[Supplied information — start]

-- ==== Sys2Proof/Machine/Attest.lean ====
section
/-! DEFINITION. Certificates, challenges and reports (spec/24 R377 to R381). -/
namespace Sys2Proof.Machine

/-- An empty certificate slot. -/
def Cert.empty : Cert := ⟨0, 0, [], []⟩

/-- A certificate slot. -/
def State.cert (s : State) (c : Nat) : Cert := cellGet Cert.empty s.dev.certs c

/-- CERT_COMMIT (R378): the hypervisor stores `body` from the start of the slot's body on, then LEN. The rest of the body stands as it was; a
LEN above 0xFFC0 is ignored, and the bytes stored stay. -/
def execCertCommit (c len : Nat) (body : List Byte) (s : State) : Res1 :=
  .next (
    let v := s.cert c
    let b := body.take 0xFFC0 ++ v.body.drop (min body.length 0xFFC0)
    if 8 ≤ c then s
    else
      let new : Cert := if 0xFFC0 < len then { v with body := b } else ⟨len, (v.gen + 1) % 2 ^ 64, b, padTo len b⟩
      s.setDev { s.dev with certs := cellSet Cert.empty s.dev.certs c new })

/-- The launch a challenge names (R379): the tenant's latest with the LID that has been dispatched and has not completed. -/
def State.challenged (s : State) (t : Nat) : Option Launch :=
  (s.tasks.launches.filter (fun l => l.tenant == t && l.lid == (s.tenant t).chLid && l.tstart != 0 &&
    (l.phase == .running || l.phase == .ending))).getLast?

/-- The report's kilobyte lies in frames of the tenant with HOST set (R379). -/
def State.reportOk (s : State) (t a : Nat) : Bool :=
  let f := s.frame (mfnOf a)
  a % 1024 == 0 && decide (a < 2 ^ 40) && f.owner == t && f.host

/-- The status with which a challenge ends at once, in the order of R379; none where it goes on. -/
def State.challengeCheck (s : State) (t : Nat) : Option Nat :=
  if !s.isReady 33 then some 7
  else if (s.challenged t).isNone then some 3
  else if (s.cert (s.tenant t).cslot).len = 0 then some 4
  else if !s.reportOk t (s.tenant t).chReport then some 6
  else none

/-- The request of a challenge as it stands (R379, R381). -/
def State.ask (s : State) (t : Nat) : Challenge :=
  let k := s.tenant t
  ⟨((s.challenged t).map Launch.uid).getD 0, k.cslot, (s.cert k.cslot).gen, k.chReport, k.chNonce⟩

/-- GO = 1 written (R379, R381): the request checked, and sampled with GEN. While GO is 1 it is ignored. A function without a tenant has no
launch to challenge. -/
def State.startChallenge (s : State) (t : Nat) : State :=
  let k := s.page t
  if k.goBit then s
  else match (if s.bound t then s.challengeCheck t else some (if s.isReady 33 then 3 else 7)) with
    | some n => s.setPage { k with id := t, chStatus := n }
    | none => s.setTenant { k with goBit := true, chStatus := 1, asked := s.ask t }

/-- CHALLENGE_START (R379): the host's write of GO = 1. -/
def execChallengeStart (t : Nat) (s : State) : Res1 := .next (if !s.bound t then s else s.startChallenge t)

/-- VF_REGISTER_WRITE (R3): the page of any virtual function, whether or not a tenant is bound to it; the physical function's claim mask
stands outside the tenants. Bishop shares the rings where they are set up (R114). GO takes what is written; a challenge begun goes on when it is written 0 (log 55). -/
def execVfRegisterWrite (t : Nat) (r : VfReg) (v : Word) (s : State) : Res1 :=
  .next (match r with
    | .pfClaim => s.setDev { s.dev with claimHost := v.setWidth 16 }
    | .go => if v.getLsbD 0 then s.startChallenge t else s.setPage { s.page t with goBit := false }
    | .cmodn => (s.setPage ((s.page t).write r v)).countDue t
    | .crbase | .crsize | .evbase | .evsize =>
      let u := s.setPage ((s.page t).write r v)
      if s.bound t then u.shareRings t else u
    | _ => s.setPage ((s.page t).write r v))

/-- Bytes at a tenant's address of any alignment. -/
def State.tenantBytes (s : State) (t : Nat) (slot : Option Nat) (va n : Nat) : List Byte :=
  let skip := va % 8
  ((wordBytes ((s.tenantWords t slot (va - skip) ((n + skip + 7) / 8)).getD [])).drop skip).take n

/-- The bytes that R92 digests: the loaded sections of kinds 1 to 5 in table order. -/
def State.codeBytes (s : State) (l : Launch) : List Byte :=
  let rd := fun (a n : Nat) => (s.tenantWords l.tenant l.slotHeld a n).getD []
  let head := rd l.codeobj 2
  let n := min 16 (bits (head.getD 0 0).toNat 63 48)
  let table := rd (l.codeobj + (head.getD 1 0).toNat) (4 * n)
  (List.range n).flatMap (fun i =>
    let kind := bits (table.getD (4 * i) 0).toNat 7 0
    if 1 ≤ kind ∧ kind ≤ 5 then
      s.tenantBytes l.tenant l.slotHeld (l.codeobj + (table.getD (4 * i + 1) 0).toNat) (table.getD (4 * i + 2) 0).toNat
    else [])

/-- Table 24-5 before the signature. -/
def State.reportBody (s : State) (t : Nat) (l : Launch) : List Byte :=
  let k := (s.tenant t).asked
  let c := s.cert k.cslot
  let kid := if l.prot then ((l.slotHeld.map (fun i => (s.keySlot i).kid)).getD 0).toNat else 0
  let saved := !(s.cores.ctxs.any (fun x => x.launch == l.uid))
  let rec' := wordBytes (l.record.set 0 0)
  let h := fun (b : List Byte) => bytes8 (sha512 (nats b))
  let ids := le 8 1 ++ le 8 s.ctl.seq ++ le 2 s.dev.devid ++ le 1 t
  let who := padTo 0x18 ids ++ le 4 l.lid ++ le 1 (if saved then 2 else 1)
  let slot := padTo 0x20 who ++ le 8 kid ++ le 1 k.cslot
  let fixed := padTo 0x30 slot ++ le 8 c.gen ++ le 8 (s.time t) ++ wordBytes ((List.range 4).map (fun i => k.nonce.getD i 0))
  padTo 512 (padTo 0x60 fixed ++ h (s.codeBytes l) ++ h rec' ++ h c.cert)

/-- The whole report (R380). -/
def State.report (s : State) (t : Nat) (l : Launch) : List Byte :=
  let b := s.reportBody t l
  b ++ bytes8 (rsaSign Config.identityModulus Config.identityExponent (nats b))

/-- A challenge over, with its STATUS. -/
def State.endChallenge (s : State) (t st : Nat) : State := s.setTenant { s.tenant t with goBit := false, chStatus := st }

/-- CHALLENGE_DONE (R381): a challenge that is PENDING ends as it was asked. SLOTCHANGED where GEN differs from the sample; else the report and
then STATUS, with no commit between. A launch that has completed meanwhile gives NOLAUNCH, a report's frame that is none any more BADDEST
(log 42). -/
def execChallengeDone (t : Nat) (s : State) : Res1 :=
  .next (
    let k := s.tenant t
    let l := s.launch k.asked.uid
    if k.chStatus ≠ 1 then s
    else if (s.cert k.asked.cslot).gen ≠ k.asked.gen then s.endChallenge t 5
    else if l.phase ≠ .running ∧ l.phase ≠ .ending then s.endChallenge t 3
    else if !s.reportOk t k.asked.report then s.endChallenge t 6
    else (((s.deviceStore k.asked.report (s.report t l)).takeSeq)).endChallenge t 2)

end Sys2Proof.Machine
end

[Supplied information — finish]
[Supplied information — start]

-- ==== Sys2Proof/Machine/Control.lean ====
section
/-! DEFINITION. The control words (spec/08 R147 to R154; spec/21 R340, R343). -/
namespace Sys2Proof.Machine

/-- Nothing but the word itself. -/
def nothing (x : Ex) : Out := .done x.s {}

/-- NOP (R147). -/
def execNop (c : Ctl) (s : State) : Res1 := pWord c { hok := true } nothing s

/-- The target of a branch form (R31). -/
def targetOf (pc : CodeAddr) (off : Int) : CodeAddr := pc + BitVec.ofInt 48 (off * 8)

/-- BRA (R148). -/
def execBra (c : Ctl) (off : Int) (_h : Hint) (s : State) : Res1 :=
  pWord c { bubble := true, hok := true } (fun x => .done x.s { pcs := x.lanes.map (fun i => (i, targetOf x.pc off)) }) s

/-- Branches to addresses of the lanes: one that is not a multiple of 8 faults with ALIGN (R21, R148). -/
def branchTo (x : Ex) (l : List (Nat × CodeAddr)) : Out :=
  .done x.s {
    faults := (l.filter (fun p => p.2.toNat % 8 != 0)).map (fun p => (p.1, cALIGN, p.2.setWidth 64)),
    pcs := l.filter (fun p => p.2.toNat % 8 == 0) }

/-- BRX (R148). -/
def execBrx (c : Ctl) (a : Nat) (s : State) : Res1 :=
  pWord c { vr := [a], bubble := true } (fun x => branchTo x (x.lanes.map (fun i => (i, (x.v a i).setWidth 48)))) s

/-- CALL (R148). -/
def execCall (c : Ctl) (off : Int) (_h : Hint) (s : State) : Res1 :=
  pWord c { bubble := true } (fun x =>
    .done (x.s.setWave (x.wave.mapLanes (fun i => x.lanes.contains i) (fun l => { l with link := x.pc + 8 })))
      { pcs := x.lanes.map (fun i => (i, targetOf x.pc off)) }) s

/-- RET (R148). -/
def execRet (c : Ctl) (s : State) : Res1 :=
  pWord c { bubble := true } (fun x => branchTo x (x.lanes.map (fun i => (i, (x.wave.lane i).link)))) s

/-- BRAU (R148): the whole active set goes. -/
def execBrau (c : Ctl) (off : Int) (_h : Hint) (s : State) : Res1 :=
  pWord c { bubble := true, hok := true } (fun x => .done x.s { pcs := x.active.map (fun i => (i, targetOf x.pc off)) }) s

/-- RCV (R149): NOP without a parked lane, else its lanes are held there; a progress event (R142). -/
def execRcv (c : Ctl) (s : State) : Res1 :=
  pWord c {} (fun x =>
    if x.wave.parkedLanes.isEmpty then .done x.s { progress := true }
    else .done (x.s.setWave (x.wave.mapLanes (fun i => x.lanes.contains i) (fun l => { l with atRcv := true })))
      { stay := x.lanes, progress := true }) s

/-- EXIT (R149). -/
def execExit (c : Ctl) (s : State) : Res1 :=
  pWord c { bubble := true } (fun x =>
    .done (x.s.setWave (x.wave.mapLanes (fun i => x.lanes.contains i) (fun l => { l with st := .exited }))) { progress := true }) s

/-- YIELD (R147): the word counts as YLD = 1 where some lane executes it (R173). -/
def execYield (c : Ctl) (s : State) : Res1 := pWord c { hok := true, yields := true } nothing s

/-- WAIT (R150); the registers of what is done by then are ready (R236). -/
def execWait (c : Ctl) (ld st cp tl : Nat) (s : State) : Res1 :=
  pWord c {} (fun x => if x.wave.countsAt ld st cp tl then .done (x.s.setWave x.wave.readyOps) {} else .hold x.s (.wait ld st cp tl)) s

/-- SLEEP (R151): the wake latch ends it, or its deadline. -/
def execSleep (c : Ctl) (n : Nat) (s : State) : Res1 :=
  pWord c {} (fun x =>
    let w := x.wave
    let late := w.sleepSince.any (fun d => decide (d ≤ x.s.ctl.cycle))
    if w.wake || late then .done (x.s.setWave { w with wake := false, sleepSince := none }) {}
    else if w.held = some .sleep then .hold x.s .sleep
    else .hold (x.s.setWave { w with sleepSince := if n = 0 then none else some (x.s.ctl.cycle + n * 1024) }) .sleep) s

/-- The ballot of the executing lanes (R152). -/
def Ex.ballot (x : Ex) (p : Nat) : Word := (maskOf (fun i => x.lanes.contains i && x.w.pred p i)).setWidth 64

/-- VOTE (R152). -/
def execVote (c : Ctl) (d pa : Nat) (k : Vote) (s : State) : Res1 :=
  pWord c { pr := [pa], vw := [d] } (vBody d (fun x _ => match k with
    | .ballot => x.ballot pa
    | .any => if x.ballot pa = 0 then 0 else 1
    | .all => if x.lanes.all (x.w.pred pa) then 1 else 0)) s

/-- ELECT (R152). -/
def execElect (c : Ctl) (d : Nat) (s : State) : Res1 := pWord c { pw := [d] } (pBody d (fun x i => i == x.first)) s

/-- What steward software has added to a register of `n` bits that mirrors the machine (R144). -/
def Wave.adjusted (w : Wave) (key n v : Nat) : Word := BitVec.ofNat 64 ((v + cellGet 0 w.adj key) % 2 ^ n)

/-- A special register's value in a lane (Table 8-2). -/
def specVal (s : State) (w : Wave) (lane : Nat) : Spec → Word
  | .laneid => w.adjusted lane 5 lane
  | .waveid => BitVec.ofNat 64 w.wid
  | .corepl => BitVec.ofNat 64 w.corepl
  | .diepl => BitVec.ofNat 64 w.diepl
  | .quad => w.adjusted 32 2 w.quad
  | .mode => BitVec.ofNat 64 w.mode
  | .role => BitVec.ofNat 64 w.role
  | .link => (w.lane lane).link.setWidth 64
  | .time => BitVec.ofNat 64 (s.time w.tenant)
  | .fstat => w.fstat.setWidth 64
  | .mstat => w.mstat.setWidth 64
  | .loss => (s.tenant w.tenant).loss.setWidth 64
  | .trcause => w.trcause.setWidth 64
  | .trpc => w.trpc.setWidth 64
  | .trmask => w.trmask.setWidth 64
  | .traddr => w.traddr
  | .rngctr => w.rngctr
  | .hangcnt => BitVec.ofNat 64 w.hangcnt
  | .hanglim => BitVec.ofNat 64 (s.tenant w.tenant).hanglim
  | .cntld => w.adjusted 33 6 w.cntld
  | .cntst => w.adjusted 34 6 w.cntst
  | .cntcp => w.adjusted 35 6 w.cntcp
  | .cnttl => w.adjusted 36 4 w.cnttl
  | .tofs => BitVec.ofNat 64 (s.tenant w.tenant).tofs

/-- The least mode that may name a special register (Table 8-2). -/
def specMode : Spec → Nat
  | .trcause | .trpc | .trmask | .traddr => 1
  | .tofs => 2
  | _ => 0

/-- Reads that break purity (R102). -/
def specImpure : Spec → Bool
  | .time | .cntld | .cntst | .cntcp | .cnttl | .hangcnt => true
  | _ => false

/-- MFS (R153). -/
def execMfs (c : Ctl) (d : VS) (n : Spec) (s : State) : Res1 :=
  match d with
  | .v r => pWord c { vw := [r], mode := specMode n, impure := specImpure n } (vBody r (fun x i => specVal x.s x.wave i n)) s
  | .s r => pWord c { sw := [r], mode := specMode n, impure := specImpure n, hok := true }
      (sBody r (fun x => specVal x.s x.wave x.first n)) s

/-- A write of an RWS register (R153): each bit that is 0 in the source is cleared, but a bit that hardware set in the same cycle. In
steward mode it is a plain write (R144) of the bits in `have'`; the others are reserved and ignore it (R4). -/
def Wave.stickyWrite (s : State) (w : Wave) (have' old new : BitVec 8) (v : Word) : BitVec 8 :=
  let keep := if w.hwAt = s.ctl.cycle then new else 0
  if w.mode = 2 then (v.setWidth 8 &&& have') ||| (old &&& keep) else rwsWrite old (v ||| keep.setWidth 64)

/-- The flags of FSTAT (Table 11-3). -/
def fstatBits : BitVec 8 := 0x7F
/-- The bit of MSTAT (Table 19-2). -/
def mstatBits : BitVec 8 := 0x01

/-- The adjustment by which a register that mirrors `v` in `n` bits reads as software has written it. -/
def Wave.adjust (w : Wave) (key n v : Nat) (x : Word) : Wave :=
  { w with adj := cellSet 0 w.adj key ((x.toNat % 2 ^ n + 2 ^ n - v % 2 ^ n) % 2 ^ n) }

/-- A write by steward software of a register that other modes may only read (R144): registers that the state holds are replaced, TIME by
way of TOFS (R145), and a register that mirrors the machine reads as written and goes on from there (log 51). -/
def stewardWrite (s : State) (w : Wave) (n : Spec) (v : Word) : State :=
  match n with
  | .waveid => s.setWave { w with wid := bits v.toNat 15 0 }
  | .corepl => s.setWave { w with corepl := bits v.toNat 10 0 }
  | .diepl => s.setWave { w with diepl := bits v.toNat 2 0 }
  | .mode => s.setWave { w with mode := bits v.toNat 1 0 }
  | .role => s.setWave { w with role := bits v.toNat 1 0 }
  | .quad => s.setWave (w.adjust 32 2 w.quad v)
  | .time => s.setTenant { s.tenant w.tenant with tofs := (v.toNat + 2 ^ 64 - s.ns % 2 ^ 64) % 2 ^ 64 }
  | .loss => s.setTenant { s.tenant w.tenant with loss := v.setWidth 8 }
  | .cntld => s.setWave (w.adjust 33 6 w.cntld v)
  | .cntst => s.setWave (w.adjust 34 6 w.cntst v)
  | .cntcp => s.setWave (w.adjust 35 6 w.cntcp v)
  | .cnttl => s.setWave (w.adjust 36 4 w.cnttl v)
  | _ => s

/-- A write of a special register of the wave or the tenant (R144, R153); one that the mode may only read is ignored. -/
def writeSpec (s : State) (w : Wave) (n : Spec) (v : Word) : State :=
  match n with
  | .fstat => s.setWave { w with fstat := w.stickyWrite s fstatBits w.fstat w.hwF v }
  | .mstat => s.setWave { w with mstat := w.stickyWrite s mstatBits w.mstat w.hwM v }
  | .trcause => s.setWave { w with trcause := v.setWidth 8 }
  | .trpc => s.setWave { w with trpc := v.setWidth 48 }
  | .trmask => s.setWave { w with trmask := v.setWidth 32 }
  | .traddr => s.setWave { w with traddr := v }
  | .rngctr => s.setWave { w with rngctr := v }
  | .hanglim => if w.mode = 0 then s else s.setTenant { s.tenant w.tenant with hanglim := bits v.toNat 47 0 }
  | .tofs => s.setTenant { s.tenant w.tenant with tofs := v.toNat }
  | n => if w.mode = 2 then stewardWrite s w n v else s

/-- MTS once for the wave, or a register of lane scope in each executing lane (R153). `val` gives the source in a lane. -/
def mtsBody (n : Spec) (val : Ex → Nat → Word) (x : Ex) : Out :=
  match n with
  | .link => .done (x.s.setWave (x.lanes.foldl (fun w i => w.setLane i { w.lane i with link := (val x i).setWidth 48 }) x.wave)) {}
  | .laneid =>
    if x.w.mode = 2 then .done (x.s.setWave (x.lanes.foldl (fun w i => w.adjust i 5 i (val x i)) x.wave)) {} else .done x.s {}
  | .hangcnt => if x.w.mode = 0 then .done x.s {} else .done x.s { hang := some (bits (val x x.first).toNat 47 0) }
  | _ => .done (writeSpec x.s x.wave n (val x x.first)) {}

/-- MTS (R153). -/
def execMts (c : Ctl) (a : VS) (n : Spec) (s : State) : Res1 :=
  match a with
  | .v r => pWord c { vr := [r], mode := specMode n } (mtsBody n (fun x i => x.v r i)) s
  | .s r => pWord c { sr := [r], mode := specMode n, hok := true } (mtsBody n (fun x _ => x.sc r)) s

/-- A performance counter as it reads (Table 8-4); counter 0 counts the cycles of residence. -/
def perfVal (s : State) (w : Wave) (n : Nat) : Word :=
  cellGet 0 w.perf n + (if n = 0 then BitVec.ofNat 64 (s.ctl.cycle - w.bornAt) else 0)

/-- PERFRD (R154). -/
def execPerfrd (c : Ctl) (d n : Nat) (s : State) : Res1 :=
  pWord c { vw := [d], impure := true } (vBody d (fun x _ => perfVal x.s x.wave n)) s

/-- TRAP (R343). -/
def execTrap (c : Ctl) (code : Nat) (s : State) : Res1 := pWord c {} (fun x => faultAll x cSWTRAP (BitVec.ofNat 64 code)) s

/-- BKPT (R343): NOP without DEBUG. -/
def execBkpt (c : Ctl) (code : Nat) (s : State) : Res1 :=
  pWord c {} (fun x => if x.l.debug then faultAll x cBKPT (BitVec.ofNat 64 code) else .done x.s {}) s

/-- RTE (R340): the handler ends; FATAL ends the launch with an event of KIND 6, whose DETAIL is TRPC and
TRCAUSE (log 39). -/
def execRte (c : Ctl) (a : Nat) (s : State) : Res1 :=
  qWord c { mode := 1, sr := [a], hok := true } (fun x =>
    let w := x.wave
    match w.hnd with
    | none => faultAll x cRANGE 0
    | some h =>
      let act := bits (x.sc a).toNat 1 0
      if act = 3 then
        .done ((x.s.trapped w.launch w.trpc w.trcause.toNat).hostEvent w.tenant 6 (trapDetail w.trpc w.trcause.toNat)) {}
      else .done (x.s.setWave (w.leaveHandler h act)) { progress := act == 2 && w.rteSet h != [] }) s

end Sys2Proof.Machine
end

[Supplied information — finish]

Task directions: In the listing above, find the line with "let b := body.take" and the line with "(l.phase == .running", then reproduce both and every line between them exactly.

Answer area:
    let b := body.take 0xFFC0 ++ v.body.drop (min body.length 0xFFC0)
    if 8 ≤ c then s
    else
      let new : Cert := if 0xFFC0 < len then { v with body := b } else ⟨len, (v.gen + 1) % 2 ^ 64, b, padTo len b⟩
      s.setDev { s.dev with certs := cellSet Cert.empty s.dev.certs c new })

/-- The launch a challenge names (R379): the tenant's latest with the LID that has been dispatched and has not completed. -/
def State.challenged (s : State) (t : Nat) : Option Launch :=
  (s.tasks.launches.filter (fun l => l.tenant == t && l.lid == (s.tenant t).chLid && l.tstart != 0 &&
    (l.phase == .running || l.phase == .ending))).getLast?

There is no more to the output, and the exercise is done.